In this flow, what was the length of the /data resource? Since we don’t have a Content-Length, we are not sure the entire response came back. If the connection was closed, does it mean it succeeded or failed? We aren’t sure.

Since streaming is a primary feature of gRPC, we often will not know the length of the response ahead of time. HTTP aficionados are probably feeling pretty smug right now: “Why don’t you use Transfer-Encoding: chunked?” This too is insufficient, because error can happen late in the response cycle. Consider this exchange:

GET /data HTTP/1.1
Host: example.com

HTTP/1.1 200 OK
Server: example.com
Transfer-Encoding: chunked

6
abc123
0

Suppose that the server was in the middle of streaming a chat room message back to us, and there is a reverse proxy between our user agent and the server. The server sends chunks back to us, but after sending the first chunk of 6, the server crashes. What should the Proxy send back to us? It’s too late to change the response code from 200 to 503. If there were pipelined requests, all of them would need to be thrown away too. If this proxy wanted to keep the connection open (remember connections cost a lot to make), it would not want to terminate it, for an arguably recoverable scenario.

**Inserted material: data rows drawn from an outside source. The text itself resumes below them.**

/-- Each check of R84 at its boundary: 65 rows (RMAX is 64), a 3×4 matrix that is not square, k = 21 (KMAX is 20), a shape that is
in range itself and not when transposed; and a command that passes. -/
theorem witness_FirstFailingCheckIsReported :
    (State.setShape 0 ⟨65, 0⟩ .reset).outOfRange 0 ∧
      (State.setShape 0 ⟨3, 4⟩ .reset).shapeFault (.isinv 0) = some .notSquare ∧ ¬ (State.setShape 0 ⟨64, 64⟩ .reset).outOfRange 0 ∧
      (State.setShape 1 ⟨21, 0⟩ (State.setShape 3 ⟨1, 0⟩ .reset)).limitFault (.decode 3 1 3) = some .kRange ∧
      (State.setShape 1 ⟨21, 0⟩ (State.setShape 3 ⟨1, 0⟩ .reset)).shapeFault (.decode 3 1 3) = none ∧
      (State.setShape 0 ⟨1, 33⟩ (State.powerOn { Params.default with rmax := 32 })).limitFault (.pinv 1 0) = some .shapeRange ∧
      stS.PassesChecks (.inv 1 0) := by
  refine ⟨.inl (by decide), by decide, ?_, by decide, by decide, by decide, ?_, by decide, by decide⟩
  · unfold State.outOfRange
    decide
  · intro b hb
    rw [List.mem_singleton.mp hb]
    unfold State.outOfRange
    decide

theorem witness_FailuresArePrecise : exec (.isinv 0) (State.setShape 0 ⟨3, 4⟩ .reset) =
    .next ((State.setShape 0 ⟨3, 4⟩ .reset).failed .notSquare) ∧
    ((State.setShape 0 ⟨3, 4⟩ .reset).failed .notSquare).errcode ≠ .none := ⟨rfl, by decide⟩

theorem witness_UnspecifiedOperandsStillComplete : stUnwritten.params.legal ∧ stUnwritten.PassesChecks (.inv 1 0) ∧
    ∃ b ∈ (Instr.inv 1 0).sources, ¬ stUnwritten.Ready b := by
  refine ⟨by decide, ⟨?_, by decide, by decide⟩, 0, List.mem_singleton.mpr rfl, stUnwritten_not_ready⟩
  intro b hb
  rw [List.mem_singleton.mp hb]
  unfold State.outOfRange
  decide

theorem witness_ScalarCommandsFrame : ScalarCommand .nop ∧ exec .nop .reset = .next { State.reset with done := true } :=
  ⟨.inl rfl, rfl⟩

theorem witness_StoringCommandsFrame : StoringCommand (.reduce 2 0) 2 ∧ ∃ t, exec (.reduce 2 0) stWide = .next t :=
  ⟨.inl ⟨0, .inl rfl⟩, exec_next _ _⟩

theorem witness_OnlyNamedBuffersMatter : stS.params.legal ∧ (load 1 3 6 [0x19, 0x2A, 0x34] stS).params = stS.params ∧
    (∀ b ∈ (Instr.inv 1 0).sources, SameOperand stS (load 1 3 6 [0x19, 0x2A, 0x34] stS) b) ∧
    (∀ b ∈ (Instr.inv 1 0).sources, stS.Ready b) ∧ ∃ t, exec (.inv 1 0) stS = .next t := by
  refine ⟨by decide, by decide, ?_, ?_, exec_next _ _⟩ <;> intro b hb <;> rw [List.mem_singleton.mp hb]
  · unfold SameOperand
    decide +kernel
  · unfold State.Ready
    decide +kernel

/-- Two separate buffers with one matrix, and aliased ones. -/
theorem witness_AliasedOperandsActAsCopies : (load 1 3 3 [0x3, 0x6, 0x7] stS).Ready 0 ∧ (load 1 3 3 [0x3, 0x6, 0x7] stS).Ready 1 ∧
    (load 1 3 3 [0x3, 0x6, 0x7] stS).matrix 1 = (load 1 3 3 [0x3, 0x6, 0x7] stS).matrix 0 := by
  unfold State.Ready
  decide +kernel

theorem witness_EveryStepKeepsTheInvariant :
    ({ State.reset with phase := .busy 0 1 } : State).Inv ∧ ∃ t, step { State.reset with phase := .busy 0 1 } = .next t := by
  refine ⟨⟨by decide, Memory.wf_nil, by simp [State.reset, State.powerOn], ?_, by simp [State.reset, State.powerOn]⟩, _, rfl⟩
  intro w n h
  cases h
  exact ⟨rfl, rfl, rfl, rfl⟩

theorem witness_DoneRisesOnlyAtCompletion : ∃ t, step (State.reset.withFetchWord 32 0) = .next t ∧
    (State.reset.withFetchWord 32 0).done = false ∧ t.done = true := ⟨_, rfl, rfl, rfl⟩

theorem witness_WobRisesOnlyOnDroppedWrite : stBusy.params.legal ∧
    ∃ t, step { stBusy with host := [.write 0x010 4 0] } = .next t ∧ stBusy.wob = false ∧ t.wob = true :=
  ⟨by decide, _, rfl, rfl, rfl⟩

/-- Each of the three events. -/
theorem witness_BuffersChangeOnlyByTheseEvents : State.reset.params.legal ∧
    (∃ t, step { State.reset with host := [.write 0x2000 4 5] } = .next t ∧ t.mem ≠ []) ∧
    (∃ t, step { stS with host := [.hardReset] } = .next t ∧ t.mem ≠ stS.mem) ∧
    ∃ t, step (stS.withFetchWord 32 0x103) = .next t ∧ t.mem.length ≠ stS.mem.length := by
  refine ⟨by decide, ⟨_, rfl, by decide⟩, ⟨_, rfl, by decide⟩, ?_⟩
  obtain ⟨t, ht⟩ := runCommand_next 0x103 (stS.withFetchWord 32 0x103)
  refine ⟨t, ht, ?_⟩
  have h : seen (runCommand 0x103 (stS.withFetchWord 32 0x103)) (fun t => t.mem.length) = some 524 := by decide +kernel
  rw [ht] at h
  simp only [seen, Option.some.injEq] at h
  rw [h]
  decide

/-- A command that leaves RESULT not 0, one that leaves both not 0, one that fails, and an illegal word. -/
theorem witness_ResultAndDcountReadTheLastCompletion :
    ({ stS with host := [.read 0x014 4] } : State).phase = .idle ∧ (∀ b ∈ (Instr.rank 0).sources, stS.Ready b) ∧
      seen (exec (.rank 0) stS) (fun t => t.readValue 0x014) = some 3 ∧
      seen (exec (.decode 3 1 3) (stDecode 0x3D)) (fun t => (t.readValue 0x014, t.readValue 0x018)) = some (1, 8) ∧
      seen (exec (.inv 1 0) stSingular) (fun t => t.errcode) = some .singular ∧ decode 0x0A = .error .unassignedOpcode := by
  refine ⟨by decide, ?_, by decide +kernel, by decide +kernel, by decide +kernel, by decide⟩
  intro b hb
  rw [List.mem_singleton.mp hb]
  exact stS_ready

end Sys2Proof.Tests
end

section
/-! The invariant of the whole machine, operation by operation: the storage writes, the two completions (R62, R83), the host's
writes (R33, R58, R98) and the two resets (R94, R95). Each keeps `State.Inv`, and a step is one of them. -/

namespace Sys2Proof.Machine

variable {s t : State}

/-! ### Storage writes -/

/-- A block written inside one buffer's storage lists only storage. -/
theorem Memory.writeBlock_inStorage {p : Params} {m : Memory} {i : Buf} {a : Nat} {bs : List Byte}
    (hm : ∀ x ∈ m, ∃ j, InStorage p j x.1) (hstart : wbase i ≤ a) (hend : a + bs.length ≤ wbase i + bufferBytes p) :
    ∀ x ∈ m.writeBlock a bs, ∃ j, InStorage p j x.1 := by
  intro x hx
  rcases Memory.mem_writeBlock hx with ⟨hlow, hhigh⟩ | hold
  · exact ⟨i, hstart.trans hlow, hhigh.trans_le hend⟩
  · exact hm x hold

/-- The four bytes of a window word stand in its buffer's storage (R31). -/
theorem waddr_bounds {p : Params} (i : Buf) {r w : Nat} (hr : r < p.rmax) (hw : w < p.wpr) :
    wbase i ≤ waddr p i r w ∧ waddr p i r w + 4 ≤ wbase i + bufferBytes p := by
  have hrow : (r + 1) * p.wpr ≤ p.rmax * p.wpr := Nat.mul_le_mul_right _ hr
  rw [Nat.succ_mul] at hrow
  unfold waddr bufferBytes
  omega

Hopefully this illustrates the ambiguity between successful, complete responses, and a mic-drop. What we need is a clear sign the response is done, or a clear sign there was an error.

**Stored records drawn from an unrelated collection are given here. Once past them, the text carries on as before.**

/-- R132 -/
def RunEntry.join (run r : RunEntry) : RunEntry :=
  { run with
    count := run.count + r.count
    minimum := min run.minimum r.minimum
    maximum := max run.maximum r.maximum }

/-- A run that ends: one RUN entry, or the single quiet entry it came from (R131). -/
def endRun : Option (RunEntry × Entry) → List Entry
  | none => []
  | some (run, single) => if 2 ≤ run.count then [.run run] else [single]

/-- The merged output, the run being formed first (R131). -/
def mergeFrom : Option (RunEntry × Entry) → List Entry → List Entry
  | acc, [] => endRun acc
  | acc, e :: rest =>
    match e.quietRun with
    | none => endRun acc ++ e :: mergeFrom none rest
    | some r =>
      match acc with
      | some (run, single) =>
        if run.joins r then mergeFrom (some (run.join r, single)) rest
        else endRun acc ++ mergeFrom (some (r, e)) rest
      | none => mergeFrom (some (r, e)) rest

/-- The merged output of two sources, as slots from slot 1 on (R131). -/
def mergedSlots (a b : Segment) : List Slot :=
  (mergeFrom none (entriesOf a.slots ++ entriesOf b.slots)).flatMap Entry.slots

/-- Pages a planned output takes (R137). -/
def pagesFor (planned : Nat) : Nat := (planned + 7) / 8

/-! ### The walk of a fragment (R175 to R178) -/

/-- The place after the last coverage entry that ends below an epoch; the beginning when there is none. -/
def afterCoverageBelow (epoch : Nat) : Nat → Nat → List Entry → Nat
  | _, best, [] => best
  | i, best, e :: rest =>
    afterCoverageBelow epoch (i + 1)
      (match e.coverage with
        | some (_, last) => if last < epoch then i + 1 else best
        | none => best) rest

/-- The place of the first non-coverage entry stamped at `epoch` or later. -/
def firstStamped (epoch : Nat) : Nat → List Entry → Option Nat
  | _, [] => none
  | i, e :: rest => if e.covers = false ∧ epoch ≤ e.stamp then some i else firstStamped epoch (i + 1) rest

/-- Passes over `k` non-coverage entries, stopping at the next coverage entry (R175). -/
def passCarry : Nat → List Entry → Nat
  | 0, _ => 0
  | _, [] => 0
  | k + 1, e :: rest => if e.covers then 0 else passCarry k rest + 1

/-- Where a fragment's walk begins (R175). -/
def walkStart (journal : List Entry) (c : Cursor) : Nat :=
  match c.position with
  | .unanchored =>
    let after := afterCoverageBelow c.start 0 0 journal
    match firstStamped c.start 0 journal with
    | some i => min after i
    | none => after
  | .anchored epoch carry =>
    let after := afterCoverageBelow epoch 0 0 journal
    after + passCarry carry (journal.drop after)

/-- The journal a fragment's walk sees: all of it, or what stood when its last read was made (R115, R180). -/
def walked (seen : Option Nat) (journal : List Entry) : List Entry :=
  match seen with
  | some n => journal.take n
  | none => journal

/-- An entry is included in the fragment (R176). -/
def Cursor.includes (c : Cursor) (e : Entry) : Bool :=
  (match e.coverage with
    | some (_, last) => decide (c.start ≤ last)
    | none => true) &&
  (match e with
    | .epoch x => (x.epoch - c.start) % c.stride == 0
    | .run _ => true
    | .gap _ => true
    | .leg _ => true
    | .door _ => true
    | .checkpoint _ => true
    | .conclude _ => true) &&
  (match c.window with
    | some w => decide (e.stamp ≤ w)
    | none => true)

/-- The included entries with their places, within the slots left, and what the walk did not pass (R176). -/
def takeFragment (inc : Entry → Bool) : Nat → Nat → List Entry → List (Nat × Entry) × List Entry
  | _, _, [] => ([], [])
  | room, i, e :: rest =>
    if inc e then
      if e.size ≤ room then
        let r := takeFragment inc (room - e.size) (i + 1) rest
        ((i, e) :: r.1, r.2)
      else ([], e :: rest)
    else takeFragment inc room (i + 1) rest

/-- The cursor epoch of a position (R177, R178). -/
def Cursor.epoch (c : Cursor) : Nat :=
  match c.position with
  | .unanchored => c.start
  | .anchored e _ => max c.start e

/-- The ANCHORED position after the last entry of a stretch of the journal (R177). -/
def anchorAfter (stretch : List Entry) : Position :=
  let p := stretch.foldl (fun (p : Nat × Nat) e =>
    match e.coverage with
    | some (_, last) => (last + 1, 0)
    | none => (p.1, p.2 + 1)) (0, 0)
  .anchored p.1 p.2

/-- An included entry is RESTATED (R178). -/
def restated (cursorEpoch : Nat) (e : Entry) : Bool :=
  match e.coverage with
  | some (first, _) => decide (first < cursorEpoch)
  | none => false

Trailers are this final word, where the server can indicate success or failure in an unambiguous way.

Trailers for JSON v.s. Protobuf

While gRPC is definitely not Protobuf specific, it was created by people who have been burned by Protobuf’s encoding. The encoding of Protobuf probably had a hand in the need for trailers, because it’s not obvious when a Proto is finished. Protobuf messages are a concatenation of Key-Length-Values. Because of this structure, it’s possible to concatenate 2 Protos together and it still be valid. The downside of this is that there is no obvious point that the message is complete. An example of the problem:

syntax = "proto3";
message DeleteRequest {
   string id = 1;
   int32 limit = 2;
}

The wire format for an example message looks like:

Field 1: "zxy987"
Field 2: 1

A program can override a value by adding another field on:

Field 2: 1000

The concatenation would be:

Field 1: "zxy987"
Field 2: 1
Field 2: 1000

Which would be interpreted as:

Field 1: "zxy987"
Field 2: 1000

This makes encoding messages faster, since there is no size field at the beginning of the message. However, there is now a (mis-)feature where Protos can be split or joined along KLV boundaries.

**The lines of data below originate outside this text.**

-- ==== Sys2Proof/Machine/Closes.lean ====
section
/-! DEFINITION. The commands of the evidence engine: its pieces of work, and the end of a verdict mark's program. -/

namespace Sys2Proof.Machine

/-- RESTART_RESTORATION (R102) -/
def execRestartRestoration (env : Env) (s : State) : Host.Outcome State Fault Refusal :=
  done <| match nextPiece s with
    | some (.restoration r f) => settle env (runRestoration r f (takePiece s))
    | some (.ordinary _) => s
    | some (.partialClose _) => s
    | some .lateRefusal => s
    | none => s

/-- ORDINARY_CLOSE (R98) -/
def execOrdinaryClose (env : Env) (s : State) : Host.Outcome State Fault Refusal :=
  done <| match nextPiece s with
    | some (.ordinary j) => settle env (lateConcluding (runClose j (takePiece s)))
    | some (.restoration _ _) => s
    | some (.partialClose _) => s
    | some .lateRefusal => s
    | none => s

/-- PARTIAL_CLOSE (R101) -/
def execPartialClose (env : Env) (s : State) : Host.Outcome State Fault Refusal :=
  done <| match nextPiece s with
    | some (.partialClose j) => settle env (runPartial j (takePiece s))
    | some (.ordinary _) => s
    | some (.restoration _ _) => s
    | some .lateRefusal => s
    | none => s

/-- LATE_REFUSAL (R100) -/
def execLateRefusal (env : Env) (s : State) : Host.Outcome State Fault Refusal :=
  done <| match nextPiece s with
    | some .lateRefusal => settle env (lateConcluding (runLateRefusal (takePiece s)))
    | some (.ordinary _) => s
    | some (.partialClose _) => s
    | some (.restoration _ _) => s
    | none => s

/-- A mark reads set: the next one is due, or the working verdict takes the new level and the piece goes on. -/
def markIsSet (w : Waiting) (s : State) : State :=
  match w.marks.tail with
  | m :: ms => s.setEve { s.eve with current := some { w with marks := m :: ms } }
  | [] => lateConcluding (runContinuation w.next (s.setEve { s.eve with current := none, verdict := w.target }))

/-- VERDICT_MARK_PROGRAMMED (R95): the mark is read back, and programmed again for as long as it reads clear. A checkpoint,
a fragment and a conclusion that wait to read the commission record read it between two byte programs (R165); so their
entry and reply are offered before the entry and the note of the piece that goes on (DESIGN CHOICE;
notes/assumptions/52.md). -/
def execVerdictMarkProgrammed (miss : Byte) (env : Env) (s : State) : Host.Outcome State Fault Refusal :=
  done <|
    match running s, s.cmr.program, s.eve.current with
    | true, .verdictMark v, some w =>
      let a := verdictMarkAddress v
      let s := fragmentStage (checkpointStage (figuresStage
        (s.setCmr { s.cmr with consignment := Memory.program s.cmr.consignment a 0x00 miss, program := .none })))
      settle env (answerDiscovers env (if s.cmr.markSet a then nextProgram env w.marks.tail.head? (markIsSet w s)
        else nextProgram env (some v) s))
    | _, _, _ => s

end Sys2Proof.Machine
end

JSON has the upper hand here. With JSON, the message has to end with a curly } brace. If we haven’t seen the finally curly, and the connection hangs up, we know something bad has happened. JSON is self delimiting, while Protobuf is not. It’s not hard to imagine that trailers would be less of an issue, if the default encoding was JSON.

The Final Nail in gRPC’s Trailers

Trailers were officially added to the fetch API, and all major browsers said they would support them. The authors were part of the WHATWG, and worked at the companies that could actually put them into practice. However, Google is not one single company, but a collection of independent and distrusting companies. While the point of this post is not to point fingers, a single engineer on the Chrome team decided that trailers should not be surfaced up to the JS layer. You can read the arguments against it, but the short version is that there was some fear around semantic differences causing security problems. For example, if a Cache-Control header appears in the trailers, does it override the one in the headers?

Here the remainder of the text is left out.